Shining light on magnetism: controlled magnetic switching with femto-second laser pulses
Eric Fullerton
UC San Diego, Center of Magnetic Recording Research
Abstract:
The possibilities of manipulating magnetization without applied magnetic fields have attracted growing attention over the last fifteen years. The low-power manipulation of magnetization, preferably at ultra-short time scales, has become a fundamental challenge with implications for future magnetic information, memory and storage technologies. I will discuss recent experiments on the optical manipulation of the magnetization of engineered materials and devices using 100 fs optical pulses. We demonstrate that all optical switching can be observed in a broad range of materials and not limited to selected rare-earth transition-metal alloy films as had been previously observed. We observe all optical switching in a variety of engineered materials, including ferrimagnetic alloys, multilayers, heterostructures and rare-earth-free Co-Ir-based synthetic ferrimagnets [1] and most recently observe optical control of ferromagnetic films. The latter discovery can enable breakthroughs for numerous applications since it exploits materials that are currently used in magnetic data storage, memories and logic technologies. In addition, this materials study of all-optical switching offers valuable insight into the underlying mechanisms involved in optical control of magnetism.
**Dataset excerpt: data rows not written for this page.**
-- ==== Sys2Proof/Machine/Params.lean ====
section
/-! DEFINITION. Key checks (R341), staging and commit of parameter objects (R328 to R333) and the rules the objects have
between their fields and against the state. -/

namespace Sys2Proof.Machine

open Sys2Proof

/-! ### Key use -/

/-- Who uses a key (R341): a command with its port and world, a frame of the site link, the internal control engine, or an
engine of class B. -/
inductive Requester where
  | command (port : HostPort) (world : Nat)
  | siteLink
  | controlEngine
  | engine (e : Nat)
  deriving DecidableEq, Repr

/-- The master bit of a requester (R334 MASTERS). -/
def Requester.master : Requester → Nat
  | .command .spi _ => 0
  | .command .uart _ => 1
  | .siteLink => 2
  | _ => 3

/-- The world of a requester, 0 where frames and firmware carry none. -/
def Requester.world : Requester → Nat
  | .command _ w => w
  | _ => 0

/-- Check 4 of R341. -/
def requesterOk (k : KeySlot) : Requester → Bool
  | .command p w => !k.classB && testBit k.masters (Requester.command p w).master && testBit k.worlds w
  | .siteLink => !k.classB && testBit k.masters 2
  | .controlEngine => !k.classB && testBit k.masters 3
  | .engine e => k.classB && k.engine == e

/-- Checks 1 to 3 of R341 on slot `n` for an operation that needs one of `types` and a usage bit: the first that fails and its
status. -/
def slotFailure (s : State) (n : Nat) (types : List Nat) (usage : Nat) : Option (Nat × Nat) :=
  let k := s.key n
  if 512 ≤ n || k.state != .valid then some (1, errNotFound)
  else if !(types.contains k.type && testBit k.usage usage) then some (2, errAuth)
  else if !testBit k.lifecycles s.life.code then some (3, errAuth)
  else none

/-- The four checks of R341. -/
def keyFailure (s : State) (n : Nat) (types : List Nat) (usage : Nat) (r : Requester) : Option (Nat × Nat) :=
  match slotFailure s n types usage with
  | some f => some f
  | none => if requesterOk (s.key n) r then none else some (4, errAuth)

/-- Whether a use passes R341. -/
def keyUsable (s : State) (n : Nat) (types : List Nat) (usage : Nat) (r : Requester) : Bool :=
  (keyFailure s n types usage r).isNone

/-- Records a refused key use (R341, R368 type 0x0901). -/
def recordKeyRefusal (n check : Nat) (r : Requester) (s : State) : State :=
  record 0x0901 0 1 (le 2 n ++ le 1 check ++ le 1 r.master ++ le 1 r.world) s

/-- The requester that a function presents for a slot: its engine for class B, its master for class A (R341). -/
def presented (s : State) (n : Nat) (a : Requester) (engine : Nat) : Requester := if (s.key n).classB then .engine engine else a

/-- A function may use a named slot (R341). -/
def functionKeyUsable (s : State) (n : Nat) (types : List Nat) (usage : Nat) (a : Requester) (engine : Nat) : Bool :=
  keyUsable s n types usage (presented s n a engine)

/-- A function asks for a key: a refused use is recorded (R341); 0xFFFF names no slot. -/
def askKey (n : Nat) (types : List Nat) (usage : Nat) (r : Requester) (s : State) : State :=
  if n == 0xFFFF then s
  else match keyFailure s n types usage r with
  | some f => recordKeyRefusal n f.1 r s
  | none => s

/-! ### Staging -/

/-- Worlds that may write an object with SET_PARAM (R328). -/
def writeWorlds (id : Nat) : List Nat :=
  if id == 0x0022 || id == 0x0026 || id == 0x0510 || inBlock id 0x0520 16 then [1] else [0, 1, 2, 3]

/-- The staged copy of an object on a port. -/
def stagedOf (p : PortState) (id : Nat) : Option Staged := p.staging.find? (·.id == id)

/-- Puts an object into a port's staging set, in ascending identifier; a first write carries the active version (R331). -/
def stage (port : HostPort) (id : Nat) (data : Bytes) (s : State) : State :=
  let v := match stagedOf (s.port port) id with | some g => g.version | none => objectVersion s id
  s.modPort port fun p => { p with staging :=
    (p.staging.filter (·.id < id)) ++ [{ id := id, version := v, data := data }] ++ (p.staging.filter (id < ·.id)) }

/-- The bytes a write starts from: the staged copy, else the active object (R331). -/
def stageBase (s : State) (port : HostPort) (id : Nat) : Bytes :=
  match stagedOf (s.port port) id with | some g => g.data | none => s.param id

/-- The checks of R331 from step 3 on, and the staging of the bytes. -/
def stageWrite (call : Call) (id off : Nat) (data : Bytes) (s : State) : Ans :=
  match layout id with
  | none => refuse s errNotFound
  | some l =>
    let base := stageBase s call.port id
    let new := overlay base off data
    if !(writeWorlds id).contains call.world then refuse s errWorld
    else if l.size < off + data.length then refuse s errLength
    else if !objectOk l base new then refuse s errParam
    else if (stagedOf (s.port call.port) id).isNone && 64 ≤ (s.port call.port).staging.length then refuse s errCapacity
    else ok (stage call.port id new s)

/-- SET_PARAM's checks in the order of R331. -/
def setParamBody (call : Call) (pl : Bytes) (s : State) : Ans :=
  let id := fld pl 0 2
  if (layout id).isNone then refuse s errNotFound
  else if isSafetyObj id then refuse s errSafety
  else if isLegalObj id then refuse s errLegal
  else if inBlock id 0x0540 32 || id == 0x0021 || id == 0x0027 then refuse s errParam
  else stageWrite call id (fld pl 2 2) (pl.drop 8) s

/-- A configure command: stages a whole object as SET_PARAM does (R311, R326). -/
def stageObject (call : Call) (id : Nat) (data : Bytes) (s : State) : Ans := stageWrite call id 0 data s

/-! ### Rules of the objects at commit -/

/-- The content an object will have once the port's set is committed: staged, committed and waiting for its boundary, or active. -/
def afterCommit (s : State) (port : HostPort) (id : Nat) : Bytes :=
  match stagedOf (s.port port) id with
  | some g => g.data
  | none => match s.commits.find? (·.id == id) with | some o => o.data | none => s.param id

/-- A bay will hold the H-bridge of a channel once the port's set is committed (R131). -/
def bridgeHeld (s : State) (port : HostPort) (c : Nat) : Bool :=
  (List.range 32).any fun b => fieldOf (afterCommit s port (0x0100 + b)) 40 8 == c - c % 2

/-- R131 and R133: channels of the right kind, held by no other bay, and a bay in DISABLED. -/
def bayConfigRule (s : State) (port : HostPort) (nn : Nat) : Option Nat :=
  let f (b lsb w : Nat) : Nat := fieldOf (afterCommit s port (0x0100 + b)) lsb w
  let coil := f nn 32 8
  let lock := f nn 40 8
  let others := (List.range 32).filter (· != nn)
  if 32 ≤ coil || !(32 ≤ lock && lock ≤ 94 && lock % 2 == 0) then some errParam
  else if others.any fun b => f b 32 8 == coil || f b 40 8 == lock then some errParam
  else if (s.bay nn).state != .disabled then some errState
  else none

/-- R385: type, inrush, thresholds, bridge partners, group sum, and a channel that is off. -/
def lswRule (s : State) (port : HostPort) (c : Nat) : Option Nat :=
  let f (k lsb w : Nat) : Nat := fieldOf (afterCommit s port (0x0200 + k)) lsb w
  let ty := f c 0 4
  let il := f c 16 16
  let partner := if c % 2 == 0 then c + 1 else c - 1
  let group := (List.range 8).map fun i => 8 * groupOf c + i
  if ty == 5 && 32 ≤ c then some errParam
  else if inrushHalves ty il > 2 * chanPeak c then some errParam
  else if il ≤ f c 32 16 then some errParam
  else if 32 ≤ c && c < 96 && bridgeHeld s port c && (f partner 0 4 != ty || f partner 16 16 != il) then some errParam
  else if ((group.filter fun k => f k 0 4 != 0).map fun k => f k 16 16).sum > groupLimit (groupOf c) then some errCapacity
  else if (s.chan c).out then some errState
  else none

/-- Rated pulse rate of a bay for a constant, in pulses per second times 3.6 × 10^14 (R65): 1.15 × U_REF × I_MAX × elements ×
CONSTANT / (3.6 × 10^6), with U_REF in mV and I_MAX in mA. -/
def ratedPulse (s : State) (b const : Nat) : Nat :=
  115 * s.uRef b * s.field (0x0420 + b) 64 32 * (if s.meterMode b == 0 then 3 else 1) * const

/-- R65: source, register code and rated rate of a pulse output. -/
def pulseRule (s : State) (data : Bytes) : Option Nat :=
  let src := fieldOf data 0 8
  let const := fieldOf data 32 32
  let rate := if src == 0xFF then 0
    else if src == 32 then (((List.range 32).filter fun b => s.bayUsed b).map fun b => ratedPulse s b const).sum
    else ratedPulse s src const
  if rate > 500 * 360000000000000 then some errParam else none

/-- R164: a protocol offered, and a usable SECC key where one is needed. -/
def v2gRule (s : State) (data : Bytes) : Option Nat :=
  let f := fieldOf data
  let key := f 16 16
  if f 0 1 == 0 && f 1 1 == 0 then some errParam
  else if (f 3 1 == 1 || f 5 1 == 1) && !functionKeyUsable s key [3, 4, 7] 2 .controlEngine 1 then some errParam
  else none

/-- R402: width, colour limits, and a pass within its period. -/
def dispRule (data : Bytes) : Option Nat :=
  let f := fieldOf data
  let depth := f 0 1
  let w := f 16 16
  let h := f 32 16
  let bitsPerRow := w * (if depth == 1 then 3 else 1)
  if w % 8 != 0 then some errParam
  else if depth == 1 && (400 < w || 240 < h) then some errParam
  else if (32 + h * (24 + bitsPerRow)) * f 48 8 > 1000 * f 64 16 then some errParam
  else none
This work is supported, in part, by the Advanced Storage Technology Consortium and the ONR MURI program and is in collaboration with M. Gottwald, C.-H. Lambert, R. Tolley, V. Uhlir, and Y. Fainman at UCSD, S. Alebrand, D. Steil, M. Cinchetti and M. Aeschlimann at University of Kaiserslautern, and M. Hehn, D. Lacour and S. Mangin at Université de Lorraine.
[1]. Mangin et al., Nature Materials 13, 286–292, (2014).
Biosketch:
Eric Fullerton is a Professor in the Departments of Electrical and Computer Engineering and NanoEngineering and is an Endowed Chair and Director of the Center of Magnetic Recording Research. He received his B.Sc. in Physics from Harvey Mudd College in 1984 and his Ph.D. in Physics from UC San Diego in 1991. Previous to joining UC San Diego he held research positions at Argonne National Laboratory, the IBM Almaden Research Center and Hitachi Global Storage Technologies. His current research focuses the synthesis and characterization of magnetic nanostructures, both as a probe of materials in reduced dimensions and for the development of novel magnetic storage technologies. He has co-authored 260 journal articles, been issued 51 US patents and is a Fellow of the American Physical Society and the IEEE.